Your NFC capable Android smartphone could be the newest weapon hackers use to steal money from the credit cards in your pocket, according to researchers. In a presentation at Hack In The Box Security Conference in Amsterdam, security researchers Ricardo J. Rodriguez and Jose Vila presented a demo of a real world attack, to which all NFC capable Android phones are vulnerable. This attack, delivered through poisoned apps, exploits the NFC feature allowing unethical hackers to steal money from victims’ credit cards anytime the cards are near the victims’ phone.
What is NFC?
Near Field Communication or NFC is a short-range contact-less communication system that uses wireless data to allow various technologies in in close proximity to each other to communicate without the need for an Internet connection. An NFC chip acts as one part of a wireless link. NFC is the primary technology that allows for features like Android Beam. Android Beam allows Android users to swap pictures or contacts by holding two devices together. NFC technology has been increasingly used in cashless payment systems such as Google Wallet and now Android Pay.

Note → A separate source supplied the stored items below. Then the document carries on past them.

-- ==== Sys2Proof/Machine/Crc.lean ====
section
/-! DEFINITION. The check codes of the manual: CRC-16 of the Command Window and the link (R215), CRC-32C (R346),
SHA-256 and HMAC-SHA-256 (R116). -/

namespace Sys2Proof.Machine

/-- One bit of CRC-16 with polynomial 0x1021, most significant bit first. -/
def crc16Bit (c : Nat) (b : Bool) : Nat :=
  let top := (c / 0x8000 % 2 == 1) != b
  let c' := c * 2 % 0x10000
  if top then c' ^^^ 0x1021 else c'

/-- One byte, most significant bit first. -/
def crc16Byte (c : Nat) (b : Byte) : Nat :=
  [7, 6, 5, 4, 3, 2, 1, 0].foldl (fun c k => crc16Bit c (b.toNat / 2 ^ k % 2 == 1)) c

/-- R215: initial value 0xFFFF, no reflection, no final XOR. -/
def crc16 (l : List Byte) : Nat := l.foldl crc16Byte 0xFFFF

/-- One bit step of the reflected CRC-32C polynomial 0x82F63B78. -/
def crc32cStep (c : Nat) : Nat := if c % 2 = 1 then (c / 2) ^^^ 0x82F63B78 else c / 2

def crc32cByte (c : Nat) (b : Byte) : Nat :=
  crc32cStep (crc32cStep (crc32cStep (crc32cStep (crc32cStep (crc32cStep (crc32cStep (crc32cStep (c ^^^ b.toNat))))))))

/-- The bytes in order. The match has the remainder evaluated before the next byte is taken. -/
def crc32cRun : List Byte → Nat → Nat
  | [], c => c
  | b :: l, c => match crc32cByte c b with
    | 0 => crc32cRun l 0
    | k + 1 => crc32cRun l (k + 1)

/-- CRC-32C (Castagnoli) with initial value and final XOR 0xFFFF_FFFF (R346). -/
def crc32c (l : List Byte) : Nat := crc32cRun l 0xFFFFFFFF ^^^ 0xFFFFFFFF

/-! ### SHA-256 (FIPS 180-4) and HMAC (RFC 2104), named by R116 -/

/-- The largest number of `n` bits more than `r` has, whose `k`-th power stays within `v`: found bit by bit. -/
def rootBits (k v : Nat) : Nat → Nat → Nat
  | 0, r => r
  | n + 1, r => rootBits k v n (if (r + 2 ^ n) ^ k ≤ v then r + 2 ^ n else r)

/-- The first 32 bits of the fraction of the `k`-th root of a prime below 512: how FIPS 180-4 defines its constants. -/
def rootWord (k p : Nat) : Word := BitVec.ofNat 32 (rootBits k (p * 2 ^ (32 * k)) 36 0)

/-- The first `n` primes from `c` on, by trial division; `fuel` numbers are looked at. -/
def primesFrom : Nat → Nat → Nat → List Nat
  | 0, _, _ => []
  | fuel + 1, n, c =>
    if n = 0 then []
    else if (List.range (c - 2)).all (fun d => c % (d + 2) != 0) then c :: primesFrom fuel (n - 1) (c + 1)
    else primesFrom fuel n (c + 1)

/-- The round constants: cube roots of the first 64 primes. -/
def shaK : List Word := (primesFrom 310 64 2).map (rootWord 3)

/-- The initial hash value: square roots of the first 8 primes. -/
def shaInit : List Word := (primesFrom 20 8 2).map (rootWord 2)

/-- The exclusive or of a word's rotations to the right. -/
def rotXor (x : Word) (l : List Nat) : Word := l.foldl (fun v n => v ^^^ x.rotateRight n) 0

def shaS0 (x : Word) : Word := rotXor x [2, 13, 22]
def shaS1 (x : Word) : Word := rotXor x [6, 11, 25]
def shaT0 (x : Word) : Word := rotXor x [7, 18] ^^^ x >>> 3
def shaT1 (x : Word) : Word := rotXor x [17, 19] ^^^ x >>> 10

/-- Extend the 16-word window by `n` words; the window is kept newest first. -/
def shaExtend : Nat → List Word → List Word
  | 0, w => w
  | n + 1, w => shaExtend n ((shaT1 (w.getD 1 0) + w.getD 6 0 + shaT0 (w.getD 14 0) + w.getD 15 0) :: w)

/-- One round over the eight working words a to h. -/
def shaRound (v : List Word) (kw : Word) : List Word :=
  match v with
  | [a, b, c, d, e, f, g, h] =>
    let t1 := h + shaS1 e + ((e &&& f) ^^^ (~~~ e &&& g)) + kw
    let t2 := shaS0 a + ((a &&& b) ^^^ (a &&& c) ^^^ (b &&& c))
    [t1 + t2, a, b, c, d + t1, e, f, g]
  | v => v

def shaBlock (h : List Word) (blk : List Byte) : List Word :=
  let w := (shaExtend 48 (wordsOf blk).reverse).reverse
  List.zipWith (· + ·) h ((List.zipWith (· + ·) shaK w).foldl shaRound h)

/-- Blocks of 64 bytes, `n` of them. -/
def shaBlocks : Nat → List Word → List Byte → List Word
  | 0, h, _ => h
  | n + 1, h, m => shaBlocks n (shaBlock h (m.take 64)) (m.drop 64)

def sha256 (m : List Byte) : List Byte :=
  let z := (119 - m.length % 64) % 64
  let p := m ++ [0x80] ++ List.replicate z 0 ++ beBytes 8 (8 * m.length)
  (shaBlocks (p.length / 64) shaInit p).flatMap wordBytes

/-- HMAC-SHA-256 under a key of at most 64 bytes. -/
def hmacSha256 (key m : List Byte) : List Byte :=
  let k := key ++ List.replicate (64 - key.length) 0
  sha256 (k.map (· ^^^ 0x5c) ++ sha256 (k.map (· ^^^ 0x36) ++ m))

/-- R116: the device tag of a message, under DK. -/
def deviceTag (m : List Byte) : List Byte := hmacSha256 (beBytes 32 Config.deviceKey.toNat) m

end Sys2Proof.Machine
end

NFC evolved from radio frequency identification (RFID) technology. An NFC chip, which can be found in most Android smartphones released in the last 2-3 years, acts as one one part of a wireless link. Once it’s activated by another NFC chip, small amounts of data between the two devices can be transferred when they are held a few centimeters from each other.

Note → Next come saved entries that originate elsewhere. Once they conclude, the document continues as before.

/-- R796 to R798: the targets of the source in force. -/
def State.retarget (s : State) : State :=
  let s0 := (List.range 5).foldl (fun (s : State) k => (s.record (0x1000 + k)).2) s
  let sets := s0.calSets
  let s1 := s0.showUsable sets
  let src := s1.fld F.CAL_STATUS_SOURCE
  let (lo, _, w) := bracket s1.td
  let s2 := if src = 0 then (s1.setFld F.CAL_TEMP_W (min 255 w)).setFld F.CAL_TEMP_SET_LO lo else s1
  let taps :=
    if src = 0 then interpolate sets s1.td
    else if src = 1 then (match s1.cal.run with | some r => s1.runTargets r | none => s1.cal.target.toList)
    else if src = 2 then (List.range 165).map romTap
    else if s1.cal.source = 3 then s1.cal.target.toList else s1.cal.applied.toList
  { s2 with cal := { s2.cal with source := src, target := Vector.ofFn (fun e => taps.getD e.val 0) } }

/-- CAL_TARGET_RECOMPUTE (R796 to R798, R801): every 100 ms from the commit instant. -/
def execCalTargetRecompute (s : State) : Host.Outcome State Fault Refusal :=
  .next (s.ifLive (if s.runtimeWorks && s.ticks % 100 == 0 && s.fld F.PWR_STATE_STATE ≤ 1 && !s.trimsHeld then s.retarget else s))

/-! ### CAL_RUN (R802 to R807) -/

/-- R820: every sense channel is STALE while a run measures. -/
def State.setStale (s : State) (v : Nat) : State := (List.range 16).foldl (fun s n => s.setFld (F.SENSE_CH_FLAGS_STALE n) v) s

/-- R707: a finished diagnostic run shows STALE while a CAL_RUN measures. -/
def State.setDiagStale (s : State) (on : Bool) : State :=
  (List.range 8).foldl (fun s n =>
    s.setBit (F.LINK_DIAG_STATUS_STALE n)
      (on && s.fld (F.LINK_DIAG_STATUS_KIND n) == 0 && decide (3 ≤ s.fld (F.LINK_DIAG_STATUS_RUN_STATE n)))) s

/-- R695: a running eye scan pauses while a run measures; a paused one that nothing else holds resumes after it. -/
def State.calPauses (s : State) (on : Bool) : State :=
  let s0 := if on then
      { s with chains := s.chains.map (fun (x : ChainState) => { x with diag := x.diag.map (fun (d : DiagRun) => { d with moved := false }) }) }
    else s
  (List.range 8).foldl (fun s n =>
    let st := s.fld (F.LINK_DIAG_STATUS_RUN_STATE n)
    if s.fld (F.LINK_DIAG_STATUS_KIND n) != 0 then s
    else if on && st == 1 then s.setFld (F.LINK_DIAG_STATUS_RUN_STATE n) 2
    else if !on && st == 2 && s.fld (F.LINK_STATUS_LANE n) != 4 then s.setFld (F.LINK_DIAG_STATUS_RUN_STATE n) 1
    else s) s0

/-- R804: a run begins to measure. -/
def State.calStart (s : State) (scope : Nat) : State :=
  ((({ s with cal := { s.cal with measuring := some scope } }.setFld F.CAL_STATUS_RUN_STATE 1).setStale 1).setDiagStale
    true).calPauses true

/-- A run ends in state `st`; the CAL cause rises unless SOFT_RESET ends it (R806, R807). -/
def State.calEnd (s : State) (st cause : Nat) : State :=
  ((((({ s with cal := { s.cal with measuring := none } }.setFld F.CAL_STATUS_RUN_STATE st).setFld
    F.CAL_STATUS_ABORT_CAUSE cause).setStale 0).setDiagStale false).calPauses false).raise causeCal

/-- R806: crank ride-through (cause 1) or POWER_STATE (cause 2) aborts a run. -/
def State.calAbort (s : State) (cause : Nat) : State := if s.cal.measuring.isSome then s.calEnd 3 cause else s

/-- CAL_RUN (R802, R804). -/
def execCalRun (s : State) : Host.Outcome State Fault Refusal :=
  .next (startCmd s (isOp 0x60) (fun s e =>
    let p := e.params
    let sc := parUnit p
    runtimeCmd s (p.length == 1) [] (failAt 0 (strayBits p 0 0xFF000000 || sc == 0 || decide (7 < sc))) false
      (if s.cal.measuring.isSome then Res.stat s stBusy else .done (s.calStart sc) stAccepted [])))

/-- R805: a measured entry: its tap clamped to the range, with CLAMPED. -/
def clampTap (e : Nat) (t : Int) : Int × Bool :=
  let g := (trimGroup e).2
  (clampInt g.lo g.hi t, t < g.lo || g.hi < t)

/-- CAL_RUN_DONE (R805, R806): `found` holds, for each entry of the scope in order, the tap found and the value
measured. -/
def execCalRunDone (found : List (Int × Int)) (s : State) : Host.Outcome State Fault Refusal :=
  .next (s.ifLive (match s.cal.measuring with
    | none => s
    | some sc =>
      let es := scopeEntries sc
      let at' := fun e => (es.findIdx? (· == e)).map (fun i => found.getD i (romTap e, 0))
      let taps := (List.range 165).map (fun e => match at' e with | none => 0 | some f => (clampTap e f.1).1)
      let vals := (List.range 165).map (fun e => match at' e with | none => 0 | some f => f.2)
      let cl := (List.range 165).map (fun e => match at' e with | none => false | some f => (clampTap e f.1).2)
      let t := { s with cal := { s.cal with run := some ⟨sc, s.td, taps, vals, cl⟩ } }
      ((t.setFld F.CAL_STATUS_RUN_SCOPE sc).setFld F.CAL_STATUS_CLAMP_CNT (cl.filter id).length).calEnd 2 0))

/-- R807: SOFT_RESET. -/
def State.calSoftReset (s : State) : State :=
  let irq := s.rd 0x30004
  let t := if s.cal.measuring.isSome then (s.calEnd 0 0).wr 0x30004 irq else s
  ((({ t with cal := { t.cal with run := none } }.setFld F.CAL_STATUS_RUN_STATE 0).setFld F.CAL_STATUS_SOURCE 0).setFld
    F.CAL_STATUS_RUN_SCOPE 0).setFld F.CAL_STATUS_CLAMP_CNT 0

/-! ### CAL_SELECT, CAL_STORE, CAL_READ (R808 to R811) -/

/-- CAL_SELECT (R808). -/
def execCalSelect (s : State) : Host.Outcome State Fault Refusal :=
  .next (startCmd s (isOp 0x63) (fun s e =>
    let p := e.params
    runtimeCmd s (p.length == 1) [] (failAt 0 (strayBits p 0 0xFF000000 || decide (3 < parUnit p))) true
      (if parUnit p = 1 ∧ s.cal.run.isNone then Res.refuse s 0x07 0 (s.fld F.CAL_STATUS_RUN_STATE)
       else Res.ok (s.setFld F.CAL_STATUS_SOURCE (parUnit p)))))

/-- Table 17-2: the payload that CAL_STORE writes for set `k`. -/
def calPayload (k : Nat) (r : CalRun) : List Byte :=
  let entry := fun e =>
    let (g, t) := trimGroup e
    leBytes 4 ((if r.clamped.getD e false then 2 ^ 24 else 0) + g * 65536 + (e - t.base) * 256 + codeOf 8 (r.taps.getD e 0)) ++
      leBytes 4 (codeOf 32 (r.vals.getD e 0)) ++ leBytes 8 0
  leBytes 4 (0x01000000 + k) ++ leBytes 4 (codeOf 16 r.temp) ++ leBytes 4 (min 255 (r.clamped.filter id).length) ++
    leBytes 20 0 ++ (List.range 165).flatMap entry ++ List.replicate 400 0

/-- CAL_STORE (R809, R810). -/
def execCalStore (s : State) : Host.Outcome State Fault Refusal :=
  .next (startCmd s (isOp 0x62) (fun s e =>
    let p := e.params
    runtimeCmd s (p.length == 1) [] (failAt 0 (strayBits p 0 0xFF000000 || decide (4 < parUnit p))) false
      (match s.cal.run with
       | some r =>
         if r.scope != 7 then Res.refuse s 0x07 0 (s.fld F.CAL_STATUS_RUN_STATE)
         else if !s.p1Present then Res.stat s stPresenceRequired
         else .wait (s.queueUpdate (0x1000 + parUnit p) 0 (calPayload (parUnit p) r)) (.record (0x1000 + parUnit p))
       | none => Res.refuse s 0x07 0 (s.fld F.CAL_STATUS_RUN_STATE))))

/-- Table 17-4: the measured value in the units of a CAL_READ word; a greater one keeps its low 16 bits (log entry 123). -/
def measuredWord (e : Nat) (v : Int) : Nat :=
  let g := (trimGroup e).1
  codeOf 16 (if g = 2 ∨ g = 6 then v else v / 16)

/-- Table 17-4: the three words of entry `e`; reserved entries read 0. -/
def State.calWords (s : State) (e : Nat) : List Word :=
  if 165 ≤ e then [0, 0, 0]
  else
    let sets := s.calSets
    let tap := fun k => codeOf 8 (((sets.getD k none).getD []).getD e 0)
    let run := match s.cal.run with | some r => codeOf 8 (r.taps.getD e 0) | none => 0
    let val := match s.cal.run with | some r => measuredWord e (r.vals.getD e 0) | none => 0
    [BitVec.ofNat 32 (codeOf 8 (s.applied e) * 2 ^ 24 + codeOf 8 (s.target e) * 2 ^ 16 + run * 256 + codeOf 8 (romTap e)),
      BitVec.ofNat 32 (tap 0 * 2 ^ 24 + tap 1 * 2 ^ 16 + tap 2 * 256 + tap 3),
      BitVec.ofNat 32 (tap 4 * 2 ^ 24 + s.fld F.CAL_STATUS_USABLE * 2 ^ 16 + val)]

/-- CAL_READ (R811). -/
def execCalRead (s : State) : Host.Outcome State Fault Refusal :=
  .next (startCmd s (isOp 0x61) (fun s e =>
    let p := e.params
    let g := parUnit p
    let t := trimGroups.getD g ⟨0, 0, 0, 0, 0⟩
    let first := parBits p 1 16 16
    let n := parBits p 1 0 16
    runtimeCmd s (p.length == 2) []
      (failAt 0 (strayBits p 0 0xFF000000 || decide (12 < g)) ++ failAt 1 (n == 0 || (decide (g ≤ 12) && decide (t.count < first + n))))
      true
      (.done s stOk ((List.range n).flatMap (fun i => s.calWords (t.base + first + i))))))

How it can be used to steal your information
These kinds of attacks have often been considered difficult to perform, because it required having two devices very close in proximity to one another. In 2013, however, researcher Michael Roland found that by installing Trojan relay software on a victims’ Android phone, the attacker could initiate Google Pay payments using the NFC properties in the victims’s device. When Google was made aware of this weakness, they were quick to patch the problem. With this latest research, however, Rodriguez and Vila found that hackers could utilize the NFC property in the victim’s phone to steal money from the physical credit cards in his or her pocket, rather than through Google Pay, when the cards come in contact with the victim’s phone. If you think of how often your wallet is near your phone, the instance for attack becomes much more probable.

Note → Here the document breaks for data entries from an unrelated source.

-- ==== Sys2Proof/Machine/Chains.lean ====
section
/-! DEFINITION. Chains (R618 to R741): training states and attempts, enumeration, rate steps, equaliser, lane power,
blocks of the chain stream, diagnostic runs. The rows are in Link.lean. -/

namespace Sys2Proof.Machine

/-! ### Codes -/

/-- Table 14-6. -/
def chDark := 0
def chBeacon := 1
def chLock := 2
def chOrient := 3
def chCount := 4
def chRate := 5
def chEq := 6
def chUnfurled := 7
def chAbsent := 8

/-- Table 15-8. -/
def laneUnfurled := 2
def laneSlack := 3
def laneFurled := 4

/-- FAIL_CAUSE. -/
def failTimeout := 1
def failSequence := 2
def failReturn := 3
def failCount := 4
def failConfig := 5

def State.chain (s : State) (c : Nat) : ChainState := s.chains.toList.getD c ChainState.reset
def State.setChain (s : State) (c : Nat) (x : ChainState) : State := { s with chains := s.chains.setIfInBounds c x }

def State.chainState (s : State) (c : Nat) : Nat := s.fld (F.LINK_STATUS_STATE c)
def State.lane (s : State) (c : Nat) : Nat := s.fld (F.LINK_STATUS_LANE c)

/-- The domain that powers chain `c`'s lanes. -/
def laneDomain (c : Nat) : Nat := 18 + c / 2

/-- R690: the binding in force. -/
def State.boundTo (s : State) (c h : Nat) : Bool := s.bit (F.LINK_PWR_BOUND_NOW c) && s.fld (F.LINK_PWR_HEAD_NOW c) == h

/-- The chains bound to head `h`. -/
def State.chainsOf (s : State) (h : Nat) : List Nat := (List.range 8).filter (fun c => s.boundTo c h)

/-- R658, R934: UNIT_STATE of a chain. -/
def State.chainCode (s : State) (c : Nat) : Nat := s.chainState c + 16 * s.lane c

/-- R934: STATE_REFUSED with the chain's state. -/
def Res.chainRefused (s : State) (c : Nat) : Res := Res.refuse s 0x03 c (s.chainCode c)

/-- The lowest number of a list of chains that `bad` picks. -/
def firstOf (l : List Nat) (bad : Nat → Bool) : Option Nat := l.find? bad

/-! ### Control blocks (R630, R638, Table 14-3) -/

/-- A control block of type `t` with its other payload bytes; bytes not given are 0. -/
def ctlBlock (t : Nat) (b : List Nat) : Block :=
  ⟨true, ((BitVec.ofNat 8 t :: b.map (BitVec.ofNat 8)) ++ List.replicate 7 0).take 8⟩

def hi8 (n : Nat) : Nat := n / 256 % 256

def enumBlock (c : Nat) : Block := ctlBlock 0xAA [0, c]
def rateBlock (code : Nat) (pre : Bool) (ret countdown : Nat) : Block :=
  ctlBlock 0xB4 [hi8 code, code % 256, (if pre then 1 else 0) + 2 * ret, hi8 countdown, countdown % 256]
def furlBlock (lane countdown : Nat) : Block := ctlBlock 0xCC [lane, hi8 countdown, countdown % 256]
def tsBlock (state lane round : Nat) : Block := ctlBlock 0x2D [state, lane, round, 0, 0xB5, 0xB5, 0xB5]
def regBlock (dest : Nat) (write : Bool) (tag reg count : Nat) : Block :=
  ctlBlock 0x99 [dest, (if write then 0x80 else 0) + tag % 128, hi8 reg, reg % 256, count]

/-- R654: data blocks carry two words each, the first in [63:32]; a word that is not there is 0. -/
def dataWords : List Word → List Block
  | a :: b :: t => ⟨false, wordBytes a ++ wordBytes b⟩ :: dataWords t
  | [a] => [⟨false, wordBytes a ++ [0, 0, 0, 0]⟩]
  | [] => []

/-- R654: a write of `ws` from station register `reg`. -/
def regWrite (dest tag reg : Nat) (ws : List Word) : List Block := regBlock dest true tag reg ws.length :: dataWords ws


/-! ### Line packets (R640 to R642) -/

/-- R641: a bit string cut into data blocks from payload bit 63; the last one is filled with zeros. -/
def bitBlocks : Nat → List Bool → List Block
  | 0, _ => []
  | n + 1, l =>
    if l.isEmpty then []
    else ⟨false, beBytes 8 (bitsValue ((l ++ List.replicate 64 false).take 64))⟩ :: bitBlocks n (l.drop 64)

/-- R641: pixels at `w` bits per component. -/
def pixelBlocks (w : Nat) (px : List Pix) : List Block :=
  let bits := px.flatMap (fun p => bitList w p.r ++ bitList w p.g ++ bitList w p.b)
  bitBlocks ((bits.length + 63) / 64) bits

/-- R640, R642: the line packet of line `y`; `row` is its gate row, 0xFFF for none. -/
def linePacket (y parity inv row : Nat) (data : List Block) : List Block :=
  let n := data.length
  let crc := crc16 (data.flatMap (·.data))
  ctlBlock 0x4B [hi8 (y % 4096), y % 256, parity * 4 + inv * 8, hi8 n, n % 256, hi8 row, row % 256] :: data ++
    [ctlBlock 0x55 [hi8 crc, crc % 256, hi8 (y % 4096), y % 256]]

/-! ### The lanes (R624 to R634) -/

/-- Table 14-6, Table 15-8, R662: the host drives the forward lanes of chain `c`; otherwise they are at electrical idle. -/
def State.laneDriven (s : State) (c : Nat) : Bool :=
  let st := s.chainState c
  (decide (1 ≤ st) && decide (st ≤ 7) && s.lane c != laneFurled) || (st == chAbsent && (s.chain c).window)

/-- R631, R632: the blocks that lane `k` carries for the latest sending step. -/
def State.laneBlocks (s : State) (c k : Nat) : List Block :=
  let l := (s.chain c).sent
  onLane k (aligned (l.length / 2046 + 1) l)

/-- R624, R690: the attempt's mode is Fine. -/
def State.fineMode (s : State) (c : Nat) : Bool := getBits (s.chain c).cfg0 31 1 == 1

def ChainState.tx (x : ChainState) (k : Nat) : LaneTx := if k = 0 then x.tx0 else x.tx1

/-- R624 to R633: the symbols that lane `k` carries for the latest sending step: Gray or precoded indices in Fine mode, code group bits in
Coarse mode; none at electrical idle. -/
def State.laneSymbols (s : State) (c k : Nat) : List Nat :=
  if s.laneDriven c then (laneOut (s.fineMode c) (s.bit (F.LINK_STATUS_PRECODE_ON c)) ((s.chain c).tx k) (s.laneBlocks c k)).1 else []

/-- A far-end loopback of chain `c` is sending its pattern (R717, R718). -/
def State.farPattern (s : State) (c : Nat) : Option DiagRun :=
  match (s.chain c).diag with
  | some d => if d.loop && d.station && s.fld (F.LINK_DIAG_STATUS_RUN_STATE c) == 1 then some d else none
  | none => none

/-- Table 14-6, R632, R717: block pair `i` of the fill between two sending steps: TS in training, pattern blocks or IDLE. -/
def State.fillPair (s : State) (c i : Nat) : List Block :=
  let st := s.chainState c
  if 1 ≤ st ∧ st ≤ 6 then [tsBlock st 0 ((s.chain c).round % 256), tsBlock st 1 ((s.chain c).round % 256)]
  else if st = chAbsent then [tsBlock chBeacon 0 0, tsBlock chBeacon 1 0]
  else match s.farPattern c with
    | some d => [patternBlock d.pattern (d.blocks + 2 * i), patternBlock d.pattern (d.blocks + 2 * i + 1)]
    | none => [idleBlock, idleBlock]

/-- The transmitter of lane `k` once the latest step's blocks and the fill behind them are out. -/
def State.txAfter (s : State) (c k : Nat) : LaneTx :=
  let n := Config.fillPairs c (s.chain c).steps
  let l := s.laneBlocks c k ++ onLane k (fillPairs n (s.fillPair c))
  if s.laneDriven c then (laneOut (s.fineMode c) (s.bit (F.LINK_STATUS_PRECODE_ON c)) ((s.chain c).tx k) l).2 else (s.chain c).tx k

/-- A sending step: the chain stream takes these blocks, behind those of the step before and the fill. -/
def State.send (s : State) (c : Nat) (b : List Block) : State :=
  let x := s.chain c
  let n := Config.fillPairs c x.steps
  s.setChain c { x with
    sent := b, steps := x.steps + 1, tx0 := s.txAfter c 0, tx1 := s.txAfter c 1
    diag := match s.farPattern c with | some d => some { d with blocks := d.blocks + 2 * n } | none => x.diag }

/-- R634: both transmitters load their scramblers; nothing sent before counts. -/
def State.loadLanes (s : State) (c : Nat) : State :=
  s.setChain c { s.chain c with sent := [], tx0 := LaneTx.load, tx1 := LaneTx.load, steps := (s.chain c).steps + 1 }

/-! ### Diagnostic runs: states (R694 to R699) -/

def runNone := 0
def runRunning := 1
def runPaused := 2
def runDone := 3
def runAborted := 4
def runLost := 5

def State.runState (s : State) (c : Nat) : Nat := s.fld (F.LINK_DIAG_STATUS_RUN_STATE c)

/-- R691: a run is RUNNING or PAUSED. -/
def State.runBusy (s : State) (c : Nat) : Bool := s.runState c == runRunning || s.runState c == runPaused

def State.setDiag (s : State) (c : Nat) (d : DiagRun) : State := s.setChain c { s.chain c with diag := some d }

/-- R697: a capture write of client 20: judged, then written, or refused with OVERRUN. A half that is off takes nothing
(R295). -/
def State.capture (s : State) (c a : Nat) (d : List Byte) : State :=
  if !s.halfOn a then s.countOff
  else if s.affords 20 (.write a d) then s.serve 20 (.write a d)
  else (s.countRefuse 20).setFld (F.LINK_DIAG_STATUS_OVERRUN c) 1

/-- R703: the records held so far go to the area, as the Plate word that ends before point `next`. -/
def State.flushRecs (s : State) (c : Nat) (d : DiagRun) (next : Nat) : State :=
  if d.recs.isEmpty then s
  else
    (s.capture c (s.fld (F.LINK_DIAG_BASE c) + 4 * (next - d.recs.length)) (d.recs.flatMap (fun w => leBytes 4 w.toNat))).setDiag
      c { d with recs := [] }

/-- R694: a run ends in state `st`; its last, partial word is written (R703). -/
def State.endRun (s : State) (c st : Nat) : State :=
  let t := match (s.chain c).diag with
    | none => s
    | some d => if d.loop then s else s.flushRecs c d (s.fld (F.LINK_DIAG_STATUS_DONE_CNT c))
  t.setFld (F.LINK_DIAG_STATUS_RUN_STATE c) st

/-- R696: a loss condition ends the chain's run. -/
def State.loseRun (s : State) (c : Nat) : State := if s.runBusy c then s.endRun c runLost else s

/-- R870: a near-end loopback is held from step 4 of a SLEEP entry until the wake. -/
def State.nearHeld (s : State) : Bool :=
  s.fld F.PWR_STATE_STATE == 2 || (s.pwr.target == some 2 && decide (1 ≤ s.pwr.step))

/-- R695: the pause conditions of chain `c`'s run: furled lanes, slack lanes for a far-end loopback, a CAL_RUN for an eye
scan; a near-end loopback pauses only as R870 says. -/
def State.runHeld (s : State) (c : Nat) (d : DiagRun) : Bool :=
  if d.loop then (if d.station then s.lane c == laneFurled || s.lane c == laneSlack else s.nearHeld)
  else s.lane c == laneFurled || s.cal.measuring.isSome

/-- R695: pause or resume the run as its conditions say; the point in progress is measured again. -/
def State.pauseRun (s : State) (c : Nat) : State :=
  match (s.chain c).diag with
  | none => s
  | some d =>
    if s.runState c == runRunning && s.runHeld c d then
      (s.setFld (F.LINK_DIAG_STATUS_RUN_STATE c) runPaused).setDiag c { d with moved := false }
    else if s.runState c == runPaused && !s.runHeld c d then
      (s.setFld (F.LINK_DIAG_STATUS_RUN_STATE c) runRunning).setDiag c { d with last := s.ticks }
    else s

/-! ### Lane power (R724 to R736) -/

/-- R724: a FURL block pair with target `t` and a countdown of 32 block pairs. -/
def State.startFurl (s : State) (c t : Nat) (head : Bool) : State :=
  (s.setChain c { s.chain c with furling := some t, byHead := head }).send c [furlBlock t 32, furlBlock t 32]

/-- R725: SLACK ends with the next block pair. -/
def State.leaveSlack (s : State) (c : Nat) : State :=
  ((s.setFld (F.LINK_STATUS_LANE c) laneUnfurled).send c [furlBlock laneUnfurled 0, furlBlock laneUnfurled 0]).pauseRun c

/-- R727: the unfurl of Table 15-9 starts; a DEFERRED unfurl no longer waits. -/
def State.startUnfurl (s : State) (c : Nat) : State :=
  (s.setChain c { s.chain c with unfurling := true }).setFld (F.LINK_PWR_PENDING c) 0

/-- R731 to R734: the next move of chain `c` towards the lane code still to be reached. From FURLED, SLACK is reached
through UNFURLED. -/
def State.towardGoal (s : State) (c : Nat) : State :=
  let x := s.chain c
  match x.goal with
  | none => s
  | some g =>
    if x.furling.isSome || x.unfurling then s
    else if s.lane c = g then s.setChain c { x with goal := none }
    else if s.lane c = laneFurled then s.startUnfurl c
    else if g = laneUnfurled then (s.leaveSlack c).setChain c { (s.leaveSlack c).chain c with goal := none }
    else s.startFurl c g false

How to prevent your phone from being hacked
So how can users protect themselves from NFC attacks? Rodriguez shared this advice with iDigitalTimes: “Be aware of the apps you are installing on your device – don’t use apps that haven’t been approved in the Google Play store or that are from an alternative market. If you aren’t using NFC for other stuff, just deactivate it by default. That way the application must ask you to activate NFC and if an unauthorized usage, then you will know it.”